I was first introduced to David Diop's work in the spare, but powerful ALL BLOOD IS BLACK. The quality of the writing was what struck me, fully conveying harrowing concepts in compact sentences. The author fully demonstrated the senselessness and dehumanizing effects of war, culminating in a shocking scene.
This new novel, set in mid 18th century Senegal, and the turn of 19th century France, has that same evocative, precise, prose. It takes very few pages before patterns take shape. The main character, a botanist named Michel Adanson, is seen at the end of his life, withered and twisted like a stubborn, damaged tree.This is a man who refused to allow anyone to interrupt his life's work, or even to assist him. He even neglected his only child.
The terrible irony is that Michel Adanson spent his life searching for the universal thread, the connection among all living things, yet he himself refused all connections.
His quest had been to catalog his discovery of each living thing in what he called The Universal Encyclopedia of Naural History. The physicist seeks the elusive unified field theory: the theory of everything. The botanist seeks the thread which binds all living things.
Adanson's daughter, Aglaê specifically states that when she "discovered that one of her father's books was entitled FAMILIES OF PLANTS, she had remarked to herself that those plants were in truth his only family."
Unable to find happiness in a person (after two loveless marriages) Aglaé decides to pour herself into a place: the Château de Balaine.
You'd think the resentment built up in the neglected child of a botanist would cause her to hate plants and possibly even reject nature, but if anything, she loved the natural world more than her father did. She learned that unlike cruel people, plants and trees harbor no ill will towards us. If we tend to them, they will provide enduring joy. She is able to open herself up, in opposition to her closed-off father.
As for her father, like all narcissists, Adanson cannot abide criticism. He holds on to grudges and simple grievances forever. Oddly enough, though, for a man so seduced by vanity, one of the characteristics Adanson likes best about pure reference material like encyclopedias and dictionaries, is that they leave no room for the author to add themselves in the text. The reader is either impressed with the work, or they're not. That's why his attempt to write the Universal Encyclopedia of Natural History was so important to him. He wanted his work to stand for itself (and of course, engender praise).
It is only at the end of his life that Adanson admits to himself that his obsession, his impossible quest, was a smokescreen to distract him from a dark and terrible secret shame. Most of the book is the unfolding of the story behind his terrible burden of guilt, a story with its origins in his time spent in botanical research in Senegal.

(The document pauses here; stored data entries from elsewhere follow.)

/-- The die-local slice of a line of HBM: 0 to 127. -/
def dieSlice (pa : Nat) : Nat := 64 * (pa / 2 ^ 36 % 2) + sliceHash pa

/-- The slice of die 0 that is the home of a line of host memory. -/
def hostSlice (pa : Nat) : Nat :=
  (pa / 2 ^ 7 % 128) ^^^ (pa / 2 ^ 14 % 128) ^^^ (pa / 2 ^ 21 % 128) ^^^ (pa / 2 ^ 28 % 128) ^^^ (pa / 2 ^ 35 % 128)
    ^^^ (pa / 2 ^ 42 % 32)

/-- The global number of the home slice of an address in HBM or host memory. -/
def sliceOf (pa : Nat) : Nat := if isHost pa then hostSlice pa else 128 * (pa / 2 ^ 37 % 8) + dieSlice pa

/-! ### Replicas and interleaving: R41, R42, R70 -/

/-- The address of replica i of a line of replica 0. -/
def replicaAddr (pa : Nat) (repl : BitVec 2) (i : Nat) : Nat :=
  let home := pa / 2 ^ 36 % 16
  let st := (home + i * (16 / 2 ^ repl.toNat)) % 16
  st * 2 ^ 36 + pa % 2 ^ 36

/-- The replica that a core reads: R70. -/
def replicaFor (core : BitVec 12) (pa : Nat) (repl : BitVec 2) : Nat :=
  if repl = 0 then pa
  else
    let g := stackGroup core
    let all := (List.range (2 ^ repl.toNat)).map (replicaAddr pa repl)
    let st := fun (a : Nat) => a / 2 ^ 36
    match all.find? (fun a => st a = g) with
    | some a => a
    | none =>
      match all.find? (fun a => st a / 2 = g / 2) with
      | some a => a
      | none =>
        match (List.range 16).findSome? (fun k => all.find? (fun a => (st a + 16 - g) % 16 = k)) with
        | some a => a
        | none => pa

/-! ### Homes -/

/-- The threads of the machine with a change made to each. -/
def State.mapThreads (s : State) (f : Thread → Thread) : State := { s with th := f s.th, parked := s.parked.map f }

/-- Every live thread. -/
def State.threads (s : State) : List Thread := (s.th :: s.parked).filter (·.live)

/-- The event flag set, which wakes a thread from WFE (R212). -/
def Thread.signal (t : Thread) : Thread := { t with event := true, sleep := if t.sleep = .wfe then .awake else t.sleep }

/-- A write applied at its place wakes the threads that watch it: it sets the event flag of a thread whose most recent
LDACQ, AMO or ARRWAIT was on the line (R212), and a thread asleep in ARRWAIT reads its word again (R124). -/
def Thread.notify (line : Nat) (t : Thread) : Thread :=
  if t.line = some line then
    { t with
      event := true, sleep := (match t.sleep with
        | .arrwait => .arrread
        | .wfe => .awake
        | .awake => .awake
        | .arrread => .arrread
        | .yield => .yield
        | .colwait g => .colwait g
        | .boost d b u => .boost d b u) }
  else t

/-- The notification key of a memory line. -/
def memLine (pa : Nat) : Nat := pa / 128
/-- The notification key of a line of a store. -/
def rowLine (core : BitVec 12) (p : Nat) : Nat := 2 ^ 48 + rowKey core p
/-- The notification key of an arrival-word page's line. -/
def arrLine (key : Nat) : Nat := 2 ^ 49 + key / 16

/-- A write of n bytes applied at memory: the threads that watch one of its lines are told (R212). -/
def State.notifyMem (s : State) (pa n : Nat) : State := s.mapThreads fun t =>
  match t.line with
  | none => t
  | some l => if memLine pa ≤ l ∧ l ≤ memLine (pa + n - 1) then t.notify l else t

/-! ### Bits of a row -/

/-- A row with w bits from column c replaced. -/
def rowSet (r : Row) (c w v : Nat) : Row :=
  let mask := BitVec.ofNat 1024 ((2 ^ w - 1) <<< c)
  (r &&& ~~~ mask) ||| (BitVec.ofNat 1024 ((v % 2 ^ w) <<< c) &&& mask)

/-! ### The lines of the home slices: R62, R63 -/

/-- A line that no slice holds. -/
def L2Line.absent : L2Line := { held := false, dirty := 0, data := 0 }
def State.l2At (s : State) (line : Nat) : L2Line := look L2Line.absent s.l2 line

/-- The set of its home slice that a line belongs to: 24,576 lines in 16 ways are 1,536 sets (R62). Which lines share one is free
(log 73). -/
def lineSet (line : Nat) : Nat × Nat := (sliceOf (128 * line), Config.sliceSet line % 1536)

/-- A line allocated by its home slice: of host memory the slice takes a copy. A set that holds more than its 16 lines drops one before
any other step (`State.crowded`, log 73). -/
def State.l2Touch (s : State) (pa : Nat) : State :=
  let line := pa / 128
  if (s.l2At line).held then s
  else
    let x : L2Line :=
      { held := true, dirty := 0,
        data := if isHost pa then BitVec.ofNat 1024 (leVal (memBytes s.mem (128 * line) 128)) else 0 }
    { s with l2 := put L2Line.absent s.l2 line x }

/-- A byte as its home slice reads it: of host memory the slice's own copy where it holds the line (R63). -/
def State.homeByte (s : State) (pa : Nat) : Byte :=
  if isHost pa && (s.l2At (pa / 128)).held then (s.l2At (pa / 128)).data.extractLsb' (8 * (pa % 128)) 8 else memByte s.mem pa

/-- Bytes of one line or region as their home slices read them. -/
def State.homeBytes (s : State) (pa n : Nat) : List Byte :=
  if isHost pa then (List.range n).map fun i => s.homeByte (pa + i) else memBytes s.mem pa n

/-- A byte of host memory written at its home slice, into the line that the slice holds. -/
def State.hostByteWrite (s : State) (pa : Nat) (b : Byte) : State :=
  let s := s.l2Touch pa
  let x := s.l2At (pa / 128)
  let x : L2Line := { x with dirty := x.dirty ||| (1 <<< (pa % 128)), data := rowSet x.data (8 * (pa % 128)) 8 b.toNat }
  { s with l2 := put L2Line.absent s.l2 (pa / 128) x }

/-- Lines that n bytes fill whole hold no error of the bytes they held: they are not read from HBM (R62). -/
def State.cleanse (s : State) (pa n : Nat) : State :=
  if s.eccBad.isEmpty then s
  else { s with eccBad := s.eccBad.filter fun (l, _) => !(decide (pa ≤ 128 * l) && decide (128 * l + 128 ≤ pa + n)) }

/-- Bytes written at their home slices. -/
def State.sliceWrite (s : State) (pa : Nat) (bs : List Byte) : State :=
  let s := s.cleanse pa bs.length
  if isHost pa then bs.zipIdx.foldl (fun s (b, i) => s.hostByteWrite (pa + i) b) s
  else ((List.range (memLine (pa + bs.length - 1) + 1 - memLine pa)).foldl (fun s i => s.l2Touch (pa + 128 * i))
    { s with mem := memWrite s.mem pa bs })

/-- A line leaves its slice: of host memory the bytes that device writes changed are written back over what the host wrote
there (R63). -/
def State.l2Evict (s : State) (line : Nat) : State :=
  let x := s.l2At line
  { s with
    mem := if isHost (128 * line) then (List.range 128).foldl (fun m i =>
        if x.dirty.getLsbD i then put 0 m (128 * line + i) (x.data.extractLsb' (8 * i) 8) else m) s.mem
      else s.mem,
    l2 := put L2Line.absent s.l2 line L2Line.absent }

Adanson's extraordinary story is a cautionary tale, a seeking to be known, an accounting of a haunted man's selfish, spent, life, spun in the best light he could find. As much as he grieved for himself, his actions always cost others much more. Did he ever have a reckoning of self, or did he cover his nightmarish and guilty memories with busyness and by running away from closeness and other tender emotions?
There can be no redemption without reconciliation of the self. A man like this will choose to live in permanent anguish and torment, rather than to face up to himself. He will even betray his principles, inextricably tied to his deepest pain, in search of comfort. Perversely, shame can make one addicted to feeling sorry for oneself.
The microcosm of Adanson's emotional justifications are an excellent indictment of the justifications for imperialism and colonization. It's an effective and engaging story. The writing throughout is picturesque and poetic. This is a worthwhile and relatively quick read, and a good introduction to Diop's writing, which always has an underlying message and purpose.